A.2_C_S_72 “18” “treatment” “072”
A.11_C_S_72 “31” “treatment” “072”
A.34_C_S_72 “46” “treatment” “072”
A.42_C_S_72 “49” “treatment” “072”
A.8_C_S_144 “9” “treatment” “144”
A.21_C_S_144 “12” “treatment” “144”
A.37_C_S_144 “24” “treatment” “144”
A.39_C_S_144 “45” “treatment” “144”
I want to identify those genes differentially expressed between conditions but also along time, so the full and the reduced models are:
design(dds) <- formula(~ time + condition + time:condition)
dds <- DESeq(dds, test="LRT", reduced = ~ time)
With this design I expect to generate p-values for differences between conditions for all time points and differences in the effect of the inoculation at different times. Is this design right?
I would also like to extract FC values between conditions for each time. Using resultsNames() I have this:
resultsNames(dds)
[1] "Intercept" "time_024_vs_006"
[3] "time_072_vs_006" "time_144_vs_006"
[5] "condition_treatment_vs_control" "time024.conditiontreatment"

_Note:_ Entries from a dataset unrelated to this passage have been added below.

-- ==== Sys2Proof/Machine/Flags.lean ====
section
/-! DEFINITION. FPSTAT and rounding: the sticky flags (R167, R325), the mode in force (R154), and the draws of stochastic rounding
(R155). -/

namespace Sys2Proof.Machine

/-- Bits 4:0 of FPSTAT. -/
def Warp.orFlags (w : Warp) (f : Flags) : Warp := { w with fpstat := w.fpstat ||| f.setWidth 32 }

/-- DRM, bits 10:8 (R167). -/
def Warp.drm (w : Warp) : Rnd := (Rnd.ofCode (w.fpstat.extractLsb' 8 3)).getD .rne

/-- The mode of an instruction: its prefix's code, or DRM under .dyn (R154). -/
def Warp.mode (w : Warp) (p : Option Pre) : Rnd :=
  match p with
  | none => .rne
  | some q => if q.rnd = .dyn then w.drm else q.rnd

/-- What sset stores in FPSTAT: bits 4:0 and DRM, with DRM 6 and 7 stored as 0 (R167, R335). -/
def fpstatOf (v : Nat) : Word :=
  let d := fld v 10 8
  BitVec.ofNat 32 (v % 32 + (if 6 ≤ d then 0 else d) * 2 ^ 8)

/-- H[63:32] for an element address under the warp's SEED (R155). -/
def Warp.draw (w : Warp) (a : Nat) : Nat := (elemHash (BitVec.ofNat 64 a) w.seed).toNat / 2 ^ 32

/-- Element address of sub-element e of a lane (R155). -/
def Warp.laneAddr (w : Warp) (l e : Nat) : Nat := 0xF000000000000000 + 0x10000 * w.warp + 0x100 * l + e

/-- Element address of an element of an accumulator tile (R155). -/
def Warp.tileAddr (w : Warp) (i j : Nat) : Nat := 0xE000000000000000 + 0x10000 * w.warp + 0x100 * i + j

/-- Mode and draw for sub-element e of lane l. -/
def Warp.rc (w : Warp) (p : Option Pre) (l e : Nat) : RC :=
  let m := w.mode p
  ⟨m, if m = .sr then w.draw (w.laneAddr l e) else 0⟩

end Sys2Proof.Machine
end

[7] "time072.conditiontreatment" "time144.conditiontreatment"
I have being reading that the argument "name" is used to extract fold changes, but I don't know in this case which name should I use to extract FC of the comparisons between control and inoculated for each time.
Thank you so much. Víctor
Thank you for your answer. When you say "make that column your design" do you mean to use this new variable for the full model design?